The Truth About Emanuel is chosen as an official Sundance Selection.

===2012===

The Confession (TV series) wins Webby for Best Drama.

The Confession (TV series) wins Webby for People's Voice Award.

===2011===

MRB was nominated for an Emmy for the 2011 NBA Draft Open featuring Adele.

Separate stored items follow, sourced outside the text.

-- ==== Sys2Proof/Machine/Banker.lean ====
section
/-! DEFINITION. The banker (R203 to R221): free units, the safety check, grants, and what a release waits for. -/

namespace Sys2Proof.Machine

/-- Resident parties, whose holdings count: not those whose record lies in the save area (R210, R220). -/
def Party.resident (p : Party) : Bool := p.savedHarts.isEmpty

/-- Granules of vector registers a party holds: the sum over its harts (R204). -/
def State.heldV (s : State) (p : Party) : Nat := (p.harts.map (fun h => (s.getHart h).held)).sum
/-- Granules a party claims. -/
def State.maxV (s : State) (p : Party) : Nat := (p.harts.map (fun h => (s.getHart h).maxHeld)).sum

/-- Free granules of a core, of 24 (Table 11-1). -/
def State.freeV (s : State) (core : Nat) : Nat :=
  24 - ((s.parties.filter (fun p => p.resident && p.core == core)).map s.heldV).sum
/-- Physical extents of a core that no party holds; extent 0 is never granted. -/
def State.freeExtents (s : State) (core : Nat) : List Nat :=
  (List.range 32).filter (fun e => e != 0 && !s.parties.any (fun p => p.resident && p.core == core && p.spad.contains e))
/-- Physical segments of a cluster that no party holds. -/
def State.freeSegments (s : State) (k : Nat) : List Nat :=
  (List.range 32).filter (fun g => !s.parties.any (fun p => p.resident && clusterOfCore p.core == k && p.hamper.contains g))

/-- A party in the state of R210: core, held and needed units of the three classes. -/
structure Claim where
  core : Nat
  held : Nat × Nat × Nat
  need : Nat × Nat × Nat
  deriving DecidableEq, Repr

/-- A party's part of the state of R210. -/
def State.claimOf (s : State) (p : Party) : Claim :=
  { core := p.core
    held := (s.heldV p, p.spad.length, p.hamper.length)
    need := (s.maxV p - s.heldV p, p.spadMax - p.spad.length, p.hamperMax - p.hamper.length) }

/-- The procedure Safe of R210; `work` holds free granules and extents by core. -/
def safeFrom (fuel : Nat) (work : List (Nat × Nat × Nat)) (workH : Nat) (left : List Claim) : Bool :=
  match fuel with
  | 0 => left.isEmpty
  | fuel + 1 =>
    let at_ (c : Nat) : Nat × Nat := assocGet work (0, 0) c
    match left.find? (fun p => decide (p.need.1 ≤ (at_ p.core).1) && decide (p.need.2.1 ≤ (at_ p.core).2) && decide (p.need.2.2 ≤ workH)) with
    | none => left.isEmpty
    | some p =>
      safeFrom fuel (assocSet work p.core ((at_ p.core).1 + p.held.1, (at_ p.core).2 + p.held.2.1)) (workH + p.held.2.2)
        (left.erase p)

/-- Safe(state) for a cluster (R210). -/
def State.safe (s : State) (k : Nat) : Bool :=
  let ps := s.parties.filter (fun p => p.resident && clusterOfCore p.core == k)
  safeFrom (ps.length + 1) ((List.range 16).map (fun j => (16 * k + j, s.freeV (16 * k + j), (s.freeExtents (16 * k + j)).length)))
    (s.freeSegments k).length (ps.map s.claimOf)

/-- The domain of a class for a hart: the core, or the cluster for HAMPER (Table 11-1). -/
def sameDomain (cls h1 h2 : Nat) : Bool := if cls = 2 then clusterOf h1 == clusterOf h2 else coreOf h1 == coreOf h2

/-- Free units in the domain of a hart's request. -/
def State.freeUnits (s : State) (h cls : Nat) : Nat :=
  match cls with
  | 0 => s.freeV (coreOf h)
  | 1 => (s.freeExtents (coreOf h)).length
  | _ => (s.freeSegments (clusterOf h)).length

/-- An urgent request among some requests holds the domain of hart `h` (R212). -/
def urgentAmong (older : List AcqRequest) (h cls : Nat) : Bool :=
  older.any (fun r => r.urgent && r.cls == cls && sameDomain cls r.hart h)

/-- An urgent request holds the domain of hart `h`, for whatever is younger (R212). -/
def State.urgentHolds (s : State) (h cls : Nat) : Bool := urgentAmong (s.cluster (clusterOf h)).requests h cls

/-- Registers of a hart from `lo` up to `hi` zero with tag RAW (R214). -/
def Hart.zeroV (h : Hart) (lo hi : Nat) : Hart :=
  { h with
    v := (List.range 32).foldl (fun v i => if h : i < 32 then (if lo ≤ i ∧ i < hi then v.set i VecReg.zero else v) else v) h.v
    inflight := h.inflight.filter (fun e => !(lo ≤ e.reg.toNat && e.reg.toNat < hi)) }

/-- Units granted to a hart, or to its party; they read zero (R207, R214 to R216). -/
def State.grantUnits (s : State) (h cls n : Nat) : State :=
  let x := s.getHart h
  match cls, x.party.bind s.party? with
  | 0, _ => s.setHart h { x.zeroV (4 * x.held) (4 * (x.held + n)) with held := x.held + n }
  | 1, some p =>
    let es := (s.freeExtents p.core).take n
    (es.foldl (fun s e => s.clearExtent p.core e) s).mapParty p.id (fun p => { p with spad := p.spad ++ es })
  | 2, some p =>
    let gs := (s.freeSegments (clusterOfCore p.core)).take n
    (gs.foldl (fun s g => s.clearSegment (clusterOfCore p.core) g) s).mapParty p.id (fun p => { p with hamper := p.hamper ++ gs })
  | _, _ => s

/-- What a hart or its party holds and claims of a class; a hart outside any party neither (R204, R214). -/
def State.holding (s : State) (h cls : Nat) : Nat × Nat :=
  let x := s.getHart h
  match x.party.bind s.party? with
  | none => (0, 0)
  | some p => match cls with
    | 0 => (x.held, x.maxHeld)
    | 1 => (p.spad.length, p.spadMax)
    | 2 => (p.hamper.length, p.hamperMax)
    | _ => (0, 0)

/-- A request that some older ones precede is available and safe now (R207, R212). A holding never exceeds its claim (R204): a blocked
request that has come to ask for more, through another hart's grant or `claim`, stays blocked. DESIGN CHOICE (log 64). -/
def State.grantableAfter (s : State) (older : List AcqRequest) (h cls n : Nat) : Bool :=
  decide (n ≤ s.freeUnits h cls) && !urgentAmong older h cls && decide ((s.holding h cls).1 + n ≤ (s.holding h cls).2)
    && (s.grantUnits h cls n).safe (clusterOf h)

/-- A new request is available and safe now (R207). -/
def State.grantable (s : State) (h cls n : Nat) : Bool := s.grantableAfter (s.cluster (clusterOf h)).requests h cls n

/-- A waiting instruction completes with a result (Table 22-2). -/
def Hart.finishWait (x : Hart) (rd : Reg) (w : Word) : Hart :=
  let x := if rd = 0 then x else { x with x := x.x.set rd.toNat w }
  { (x.retire 0 none).settle with blocked := none }

/-- The waiting instruction of a hart completes with a result. -/
def State.finishWait (s : State) (h : Nat) (rd : Reg) (w : Word) : State := s.setHart h ((s.getHart h).finishWait rd w)

/-- The blocked request of a hart is granted: its `acq` completes with 0 (R207, R212). -/
def State.grantRequest (s : State) (k : Nat) (r : AcqRequest) : State :=
  let s := s.grantUnits r.hart r.cls r.count
  let c := s.cluster k
  let s := s.setCluster k { c with requests := c.requests.erase r }
  match (s.getHart r.hart).blocked with
  | some (.acq rd) => s.finishWait r.hart rd 0
  | _ => s

/-- Examine the blocked requests of a cluster from oldest to youngest, `older` those that stay blocked before (R212). A request that an
older urgent one of its domain precedes is not granted. -/
def State.examineRequests (s : State) (k : Nat) (older : List AcqRequest) : List AcqRequest → State
  | [] => s
  | r :: rest =>
    if s.grantableAfter older r.hart r.cls r.count then (s.grantRequest k r).examineRequests k older rest
    else s.examineRequests k (older ++ [r]) rest

/-- ACQ_GRANT (R212). -/
def execAcqGrant (cluster : Nat) (s : State) : Out := .next (s.examineRequests cluster [] (s.cluster cluster).requests)

/-- ACQ_URGENT: the oldest request not yet urgent has been blocked for 2^20 cycles (R212; log 16). -/
def execAcqUrgent (cluster : Nat) (s : State) : Out :=
  let c := s.cluster cluster
  match c.requests.find? (fun r => !r.urgent) with
  | none => .next s
  | some r =>
    let s := { s with clock := max s.clock (r.since + 0x100001) }
    .next (s.setCluster cluster { c with requests := c.requests.map (fun (q : AcqRequest) => if q = r then { q with urgent := true } else q) })

/-- CLAIM_EXCEEDED's xtval (R205). -/
def claimVal (n cls : Nat) : Word := BitVec.ofNat 64 (n * 256 + cls)
/-- The class of a request word (R205). -/
def reqClass (w : Word) : Nat := bitsNat w 0 2
/-- The count of a request word (R205). -/
def reqCount (w : Word) : Nat := bitsNat w 8 8

/-- After a release or a lowered claim the blocked requests are examined (R208, R209, R212). -/
def State.askAgain (s : State) : State :=
  if (s.cluster (clusterOf s.hid)).requests.isEmpty then s else s.raise (.acqGrant (clusterOf s.hid))

/-! ### What a release waits for (R208, R218) -/

/-- A range of virtual addresses reaches offsets of the window's held part, at or above `lo`. -/
def reaches (lo a n : Nat) : Bool := max a (windowBase + lo) < min (a + n) (windowBase + 31 * extentBytes)

/-- A view reaches window offsets at or above `lo`. -/
def viewReaches (lo : Nat) (w : Word) : Bool :=
  let v := viewOf w
  decide (lo < v.row (v.rows - 1) + v.rb)

/-- The rows of a memory destination of MDRAIN reach such offsets. -/
def drainReaches (c : Command) (lo : Nat) : Bool :=
  let v := viewOf (cmdOp0 c)
  let n := match cmdBits c 32 3 with
    | 0 => 4 * v.cols
    | 1 => 2 * v.cols
    | 2 => v.cols
    | _ => v.cols / 2
  (List.range v.rows).any (fun i => reaches lo ((cmdOp1 c).toNat + i * (64 * cmdBits c 54 10)) n)

/-- The columns that an MLOADW reads reach such offsets. -/
def loadReaches (c : Command) (lo : Nat) : Bool :=
  (List.range (cmdBits c 44 8 + 1)).any (fun n =>
    reaches lo ((cmdOp0 c).toNat + n * cmdBits c 128 32) ((cmdBits c 41 3 + 1) * elemBytes (cmdBits c 37 4) 32))

/-- The rows of a CPYT, as its descriptor now stands, reach such offsets. -/
def tensorReaches (s : State) (c : Command) (lo : Nat) : Bool :=
  match (engRead s c (copyTlb c) (cmdOp2 c).toNat 64).2 with
  | .ok d => (tensorRows (cmdOp0 c) (cmdOp1 c) d).any (fun r => reaches lo r.src r.len || reaches lo r.dst r.len)
  | .error _ => false

/-- A command references window bytes at or above offset `lo` (R218). -/
def refsWindow (s : State) (c : Command) (lo : Nat) : Bool :=
  let a := (cmdOp0 c).toNat
  let b := (cmdOp1 c).toNat
  let d := (cmdOp2 c).toNat
  let len := cmdBits c 192 32
  match c.cmd with
  | 0x00 => viewReaches lo (cmdOp1 c)
  | 0x01 => loadReaches c lo
  | 0x02 => viewReaches lo (cmdOp0 c) || viewReaches lo (cmdOp1 c)
  | 0x03 => viewReaches lo (cmdOp0 c) || (if c.word.getLsbD 35 then drainReaches c lo else viewReaches lo (cmdOp1 c))
      || (cmdAtomic c && reaches lo d 4)
  | 0x20 => reaches lo a len || reaches lo b len
  | 0x21 => reaches lo d 64 || tensorReaches s c lo
  | 0x22 => reaches lo b len
  | 0x23 => decide (lo < 256 * (cmdBits c 128 11 + cmdBits c 32 11 + 1)) || reaches lo a (256 * (cmdBits c 32 11 + 1))
  | 0x24 => decide (lo < 256 * (cmdBits c 128 11 + cmdBits c 32 11 + 1))
  | 0x40 | 0x41 => reaches lo d (cmdBits c 40 24 * (cmdBits c 32 8 + 1)) || reaches lo b (cmdBits c 40 24 * 4)
  | 0x60 | 0x61 | 0x62 | 0x63 | 0x64 => reaches lo a (collSource c) || reaches lo b (collDest c)
  | 0x25 | 0x80 | 0x81 | 0x82 | 0x83 => reaches lo a len
  | _ => false

/-- A command references hamper segments at or above `g` (R218). -/
def refsHamper (c : Command) (g : Nat) : Bool :=
  (c.cmd == 1 || c.cmd == 2) && decide (g < (imageSegs c).2)

/-- The first command that does not delay a hart's `rel` of a class: one accepted after it began (R218). -/
def State.relStart (s : State) (p : Party) (h cls : Nat) : Nat :=
  match p.cuts.find? (fun r => r.hart == h && r.cls == cls) with
  | some r => r.since
  | none => s.nextCmd

/-- Some command of a party that was accepted before hart `h` began its `rel`, and is uncompleted, references units at or above the new
count (R218). -/
def State.releaseWaits (s : State) (p : Party) (h cls count : Nat) : Bool :=
  s.engines.any (fun a => a.cmd.by_.party == some p.id && decide (a.cmd.id < s.relStart p h cls)
    && (if cls = 1 then refsWindow s a.cmd (count * extentBytes) else refsHamper a.cmd count))

/-- Hart `h` of a party has begun a `rel` of `n` units, which waits: commands accepted from now on see the reduced holding (R218). -/
def State.beginCut (s : State) (p : Party) (h cls n : Nat) : State :=
  (s.dropCut h).mapParty p.id (fun q => { q with
    cuts := { hart := h, cls := cls, count := n, since := s.relStart p h cls } :: q.cuts.filter (fun r => r.hart != h) })

/-- The records to keep, in acceptance order, where a party holds `held` segments: the last MLOADW of each segment (R306). -/
def keepLoads (held : Nat) : List Command → List Command
  | [] => []
  | c :: newer =>
    let segs := (List.range (min (imageSegs c).2 held - (imageSegs c).1)).map (fun i => (imageSegs c).1 + i)
    let rest := keepLoads held newer
    if segs.all (fun g => newer.any (fun d => decide ((imageSegs d).1 ≤ g) && decide (g < (imageSegs d).2))) then rest else c :: rest

/-- Take the last `n` extents or segments, or the top granules, from a holder, cleared (R208, R219). -/
def State.releaseUnits (s : State) (h cls n : Nat) : State :=
  let x := s.getHart h
  match cls, x.party.bind s.party? with
  | 0, _ =>
    let x := x.complete
    s.setHart h { x.zeroV (4 * (x.held - n)) 32 with held := x.held - n }
  | 1, some p =>
    let keep := p.spad.length - n
    let s := (p.spad.drop keep).foldl (fun s e => s.clearExtent p.core e) s
    let c := s.core p.core
    let s := s.setCore p.core { c with tags := c.tags.filter (fun t => !(t.party == p.id && decide (keep * 64 ≤ t.slot))) }
    s.mapParty p.id (fun p => { p with spad := p.spad.take keep })
  | 2, some p =>
    let keep := p.hamper.length - n
    let s := (p.hamper.drop keep).foldl (fun s g => s.clearSegment (clusterOfCore p.core) g) s
    s.mapParty p.id (fun p => { p with hamper := p.hamper.take keep, mloads := keepLoads keep p.mloads })
  | _, _ => s

/-- The lowest queue of the party whose ring lies in an extent at or above a count (R208). -/
def State.ringAbove (s : State) (p : Party) (count : Nat) : Option Nat :=
  ([4, 5, 6, 7] : List Nat).find? (fun n =>
    let q := (s.core p.core).queue n
    q.owner == some p.id && decide (windowBase + count * extentBytes < q.base + 64 * q.cap))

end Sys2Proof.Machine
end

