/-- Requests held at a group begin in order, while none is in progress (R352). -/
def State.servePre (s : State) (h : Nat) : List Word → State
  | [] => s
  | v :: rest =>
    if (s.svcRegs h).preBusy then s
    else
      let s := s.setSvc h { s.svcRegs h with preHeld := rest }
      (s.startPre h v).servePre h rest

/-- Serve what every group holds, once. -/
def State.servePreRound (s : State) : State := s.svc.foldl (fun s g => s.servePre g.1 (s.svcRegs g.1).preHeld) s

/-- Serve what every group holds until nothing more can begin, as a request may end that of another group: `n` rounds. -/
def State.servePreRounds (s : State) : Nat → State
  | 0 => s
  | n + 1 => s.servePreRound.servePreRounds n

/-- Serve what every group holds: a round for each request held suffices (R352). -/
def State.serveAllPre (s : State) : State := s.servePreRounds ((s.svc.map (fun g => g.2.preHeld.length)).sum)

/-- A store to PRE_REQ (R352). -/
def State.storePreReq (s : State) (h : Nat) (v : Word) : State :=
  let g := s.svcRegs h
  (s.setSvc h { g with preHeld := g.preHeld ++ [v] }).serveAllPre

/-- PRE_REQ_PREEMPT (R353). -/
def execPreReqPreempt (h : Nat) (v : Word) (s : State) : Out := .next (s.storePreReq h v)
/-- PRE_REQ_RESUME (R360). -/
def execPreReqResume (h : Nat) (v : Word) (s : State) : Out := .next (s.storePreReq h v)
/-- PRE_REQ_KILL (R361). -/
def execPreReqKill (h : Nat) (v : Word) (s : State) : Out := .next (s.storePreReq h v)

/-! ### Saving and restoring a party (R355, R360) -/

/-- What a save keeps of a party: its task slots, then its extents. -/
def State.savedBytes (s : State) (p : Party) : List (List Host.Cell) :=
  Memory.slice s.mem (spadKey p.core 0x2000) (spadKey p.core 0x2100)
    :: p.spad.map (fun e => Memory.slice s.mem (spadKey p.core (e * extentBytes)) (spadKey p.core (e * extentBytes + extentBytes)))

/-- Queues that a party takes with it: the inboxes of its slots and the queues it made. -/
def State.partyQueues (s : State) (p : Party) : List (Nat × Queue) :=
  ((List.range 8).filter (fun n => p.slots.contains n || ((s.core p.core).queue n).owner == some p.id)).map
    (fun n => (n, (s.core p.core).queue n))

/-- What the hart's area holds: its results complete, and no load still to be performed (R37, R355). -/
def Hart.recorded (x : Hart) : Hart := { x.complete with late := none, since := none }

/-- A hart in place of another at the same position: `instret` and the monitor CSRs stay with the position, as the record leaves them
out (R359). -/
def Hart.keepMonitor (x old : Hart) : Hart :=
  { x with csr := { x.csr with
      instret := old.csr.instret
      mstat := old.csr.mstat
      rklist := old.csr.rklist
      rkctl := old.csr.rkctl } }

/-- The party's core record is written, its units return to the banker in one event, and its slots are left (R355).
DEDUCED (log 42). -/
def State.writeRecord (s : State) (p : Party) : State :=
  let qs := s.partyQueues p
  let r : Party := { p with
    state := .saved
    savedHarts := p.harts.map (fun h => (h, (s.getHart h).recorded))
    savedSpad := s.savedBytes p
    savedTags := (s.core p.core).tags.filter (fun t => t.party == p.id)
    savedQueues := qs.map (fun q => (q.1, { q.2 with closing := false }))
    savedHold := (p.spad.length, p.hamper.length) }
  let s := p.spad.foldl (fun s e => s.clearExtent p.core e) s
  let s := p.hamper.foldl (fun s g => s.clearSegment (clusterOfCore p.core) g) s
  let s := p.harts.foldl (fun s h => s.setHart h (Hart.reset.keepMonitor (s.getHart h))) s
  let s := s.setCore p.core { s.core p.core with tags := (s.core p.core).tags.filter (fun t => t.party != p.id) }
  let s := qs.foldl (fun s q => s.mapQueue p.core q.1 (fun _ => Queue.empty)) s
  let s := s.mapParty p.id (fun _ => { r with spad := [], hamper := [] })
  if (s.cluster (clusterOfCore p.core)).requests.isEmpty then s else s.raise (.acqGrant (clusterOfCore p.core))

/-- A party that was killed while it was being saved or restored is scrubbed once that has ended, and its launch may then be told (R155,
R357, Table 07-4). -/
def State.scrubDoomed (s : State) (p : Party) : State := (s.scrubParty p).tellEnd p.launch

/-- SAVE_COMPLETE: a party's save finishes, once its commands have been completed or parked; the context is SAVED when all its cores'
records are complete (R353, R355). -/
def execSaveComplete (party : Nat) (s : State) : Out :=
  match s.party? party with
  | none => .next s
  | some p =>
    if p.state ≠ .saving ∨ s.saveHeld p = true then .next s
    else if p.doomed then .next (s.scrubDoomed p)
    else .next ((s.writeRecord p).advanceSave p.ctx).serveAllPre

/-- COORD of a hart of a stage (Table 02-4). -/
def coordOf (h stage : Nat) : Word :=
  BitVec.ofNat 64 (h % 4 + h / 4 % 16 * 4 + h / 64 % 64 * 2 ^ 6 + Config.devno * 2 ^ 12 + stage % 8 * 2 ^ 20)

/-- A restored hart: its fetch buffer is empty, and a wait that Table 22-2 re-executes is over; at a barrier, for a value or for a
remote answer it goes on waiting (R354, R360). -/
def restoredHart (h stage : Nat) (old x : Hart) : Hart :=
  Hart.keepMonitor { x with
    fetch := []
    lastFetch := none
    csr := { x.csr with coord := coordOf h stage }
    blocked := match x.blocked with
      | some (.barrier rd c) => some (.barrier rd c)
      | some (.remote rd p n sg st) => some (.remote rd p n sg st)
      | some (.retire pa aq) => some (.retire pa aq)
      | _ => none } old

/-- The saved holding is granted and the core record written back; the recorded MLOADWs are at the matrix engine again (R306, R360 steps
1 to 3). -/
def State.readRecord (s : State) (p : Party) : State :=
  let k := clusterOfCore p.core
  let es := (s.freeExtents p.core).take p.savedHold.1
  let gs := (s.freeSegments k).take p.savedHold.2
  let s := es.foldl (fun s e => s.clearExtent p.core e) s
  let s := gs.foldl (fun s g => s.clearSegment k g) s
  let tasks := (p.savedSpad.headD []).filter (fun c => p.slots.contains (c.1 / 64))
  let mem := Memory.place s.mem (spadKey p.core 0x2000) tasks
  let mem := (es.zip (p.savedSpad.drop 1)).foldl (fun m x => Memory.place m (spadKey p.core (x.1 * extentBytes)) x.2) mem
  let s : State := { s with mem := mem }
  let s := s.setCore p.core { s.core p.core with tags := (s.core p.core).tags ++ p.savedTags }
  let s := p.savedQueues.foldl (fun s q => s.mapQueue p.core q.1 (fun x => { q.2 with requests := q.2.requests ++ x.requests })) s
  let s := p.savedHarts.foldl (fun s x => s.setHart x.1 (restoredHart x.1 p.stage (s.getHart x.1) x.2)) s
  let again : List Accepted := p.mloads.map (fun c =>
    { cmd := { c with word := c.word &&& ~~~(0x100#256) }, site := 0, parked := false, started := false, since := 0 })
  let s : State := { s with engines := again ++ s.engines }
  s.mapParty p.id (fun p => { p with
    spad := es, hamper := gs, mloads := [], savedHarts := [], savedSpad := [], savedTags := [], savedQueues := [],
    savedHold := (0, 0) })

/-- The saved holding of a restoring party is free on its core, and Safe holds with the party added; the parties of a core are restored
in slot order (R220, R360). -/
def State.restorable (s : State) (p : Party) : Bool :=
  let k := clusterOfCore p.core
  let v := (p.savedHarts.map (fun x => x.2.held)).sum
  let urgent (cls : Nat) : Bool := s.urgentHolds (4 * p.core) cls
  let e := (s.core p.core).encl
  decide (v ≤ s.freeV p.core) && decide (p.savedHold.1 ≤ (s.freeExtents p.core).length)
    && decide (p.savedHold.2 ≤ (s.freeSegments k).length)
    && !(decide (0 < v) && urgent 0) && !(decide (0 < p.savedHold.1) && urgent 1) && !(decide (0 < p.savedHold.2) && urgent 2)
    && !(e.getLsbD 16 && e.extractLsb' 0 16 != p.ctx)
    && !s.parties.any (fun q => q.core == p.core && q.state == .restoring && decide (q.slots.headD 0 < p.slots.headD 0))
    && (s.readRecord p).safe k

/-- The recorded loads of a restoring party have been performed. -/
def State.replayed (s : State) (p : Party) : Bool := !s.engines.any (fun a => a.cmd.by_.party == some p.id && a.cmd.cmd == 1)

/-- RESTORE_COMPLETE: the party is written back once its holding is granted, and its harts resume when its MLOADW records have been
performed again: its parked commands go on, and each hart's phase is opened (R306, R360). -/
def execRestoreComplete (party : Nat) (s : State) : Out :=
  match s.party? party with
  | none => .next s
  | some p =>
    if p.state ≠ .restoring then .next s
    else if p.doomed then .next (s.scrubDoomed p)
    else if p.savedHarts ≠ [] then .next (if s.restorable p then s.readRecord p else s)
    else if s.replayed p = false then .next s
    else
      let s : State := { s with engines := s.engines.map (fun (a : Accepted) =>
        if a.cmd.by_.party = some party then { a with parked := false } else a) }
      let s := (s.openHarts p.harts).mapParty party (fun p => { p with state := .running })
      let s := (s.deliverHeld p.launch).serveCore p.core
      .next (if s.parties.any (fun q => q.ctx == p.ctx && (q.state == .restoring || q.state == .saved)) then s
        else ((s.finishCtx p.ctx 0).serveHeldPreempt p.ctx).serveAllPre)

/-- Some party of a context is neither being saved nor saved, so that the watchdog runs (R357, Table 07-4). -/
def State.saveLeft (s : State) (ctx : BitVec 16) : Bool := s.parties.any (fun p => p.ctx == ctx && p.state != .saving && p.state != .saved)

/-- WATCHDOG_EXPIRY: the partition is gang-stopped and the context killed with HANG (R357). The watchdog never interrupts a
save, and while the partition is stopped it pauses (R358). -/
def execWatchdogExpiry (ctx : BitVec 16) (s : State) : Out :=
  match s.ctx? ctx with
  | none => .next s
  | some c => match c.watchdog with
    | none => .next s
    | some t =>
      if c.stopped || !s.saveLeft ctx then .next s
      else
        let s : State := { s with clock := max s.clock t }
        let s := (s.gangStop ctx 4 none).killContext ctx .hang
        let s := s.mapCtx ctx (fun c => { c with state := .resident })
        .next ((s.finishCtx ctx 2).serveAllPre)

/-- SAVE_DEADLINE_EXPIRY: the whole context is lost, and the party whose save has not ended is scrubbed at once (R358, Table 07-4). -/
def execSaveDeadlineExpiry (party : Nat) (s : State) : Out :=
  match s.party? party with
  | none => .next s
  | some p =>
    if p.state ≠ .saving ∨ s.contexts.any (fun c => c.id == p.ctx && c.stopped) = true then .next s
    else
      let s : State := { s with clock := max s.clock (p.saveSince + 6000000) }
      let s := (s.killContext p.ctx .killed).eraseKeys p.ctx
      let s := match s.party? party with
        | some p => s.scrubDoomed p
        | none => s
      let s := s.mapCtx p.ctx (fun c => { c with state := .resident, wrapped := none })
      .next ((s.finishCtx p.ctx 3).serveAllPre)

/-- The partition of a context is gang-stopped, which freezes its parties (R148, R153). -/
def State.stoppedCtx (s : State) (ctx : BitVec 16) : Bool := s.contexts.any (fun c => c.id == ctx && c.stopped)

/-- PARTY_RETIRE: once its commands have completed, a party's completions and fault notices are removed, its holdings
released and its slots freed (R146). -/
def execPartyRetire (party : Nat) (s : State) : Out :=
  match s.party? party with
  | none => .next s
  | some p =>
    if p.state ≠ .retiring ∨ s.stoppedCtx p.ctx = true ∨ s.engines.any (fun a => a.cmd.by_.party == some party) = true then .next s
    else
      let s := s.mapLaunch p.launch (fun l => { l with retired := l.retired + 1 })
      .next (s.releaseParty p)

/-- THERMAL_FAULT: the resident contexts are pre-empted and the accelerator halts once they are saved; a fault that
persists removes power, which acts as a package reset (R433). -/
def execThermalFault (persists : Bool) (s : State) : Out :=
  if persists then
    .next { State.reset with
      boot := { Boot.reset with flashOk := s.boot.flashOk, startOk := s.boot.startOk, faulty := s.boot.faulty }
      generated := s.generated
      choices := s.choices }
  else
    let live := s.contexts.filter (fun c => c.state == .resident && !c.stopped)
    let s := live.foldl (fun s c =>
      (s.mapCtx c.id (fun c => { c with state := .saving, watchdog := some (s.clock + 60000000) })).enterSaves c.id) s
    let s := live.foldl (fun s c => s.advanceSave c.id) s
    .next { s with halted := some .thermal }

/-- The accelerator is halted: by the alarm, or by a thermal fault once no context is being saved (R414, R433). -/
def State.isHalted (s : State) : Bool :=
  match s.halted with
  | none => false
  | some .alarm => true
  | some .thermal => !s.contexts.any (fun c => c.state == .saving)

end Sys2Proof.Machine
end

MRB wins New York Festivals World Medal for 2011 NBA Draft Tease.

===2010===

MRB received two Emmy nominations for the 2010 NBA Draft Open featuring the music of Michael Buble.

===2008===

2008 International Broadcasting Award for 2007 NBA Finals Open

===2007===

In 2007, MRB Productions received six Sports Emmy nominations, including recognition of MRB Directors Mark Teitelman and Rico Labbe. MRB scored all four nominations in the "Outstanding Production Design/Art Direction" category. All four nominated pieces were produced in part by MRB Productions, which guarantees a win in the category. The nominated pieces include:
- The 2006 NFL Draft on ESPN directed by Rico Labbe
- Monday Night Football teases for the Washington Redskins vs. Minnesota Vikings game and the Green Bay Packers vs. Philadelphia Eagles game both on ESPN
- Monday Night Football transformation open featuring Ben Stiller on ESPN
- NBA Finals tease open on ABC directed by Mark Teitelman
MRB also received two nominations in another category, "Outstanding Open/Tease" which include:
- Super Bowl XL piece The Places You Will Go featuring Harrison Ford on ABC directed by Mark Teitelman and produced by Matt Brady
- NBA Basketball Hall of Fame piece on ABC directed by Mark Teitelman and produced by Matt Brady, which won the Emmy

===2004===

MRB was nominated for three Emmy awards in 2004 for their Monday Night Football Opens and won the Emmy for "Outstanding Live Sports Series" for Monday Night Football.

===2003===

The National Academy of Television Arts & Sciences nominated MRB Productions for three Emmy Awards in 2003, including the award for "Outstanding Opening/Tease" with Monday Night Football’s The Pitch featuring Dennis Hopper and won an Emmy for "Outstanding Production Design/Art Direction" for their Monday Night Football tease.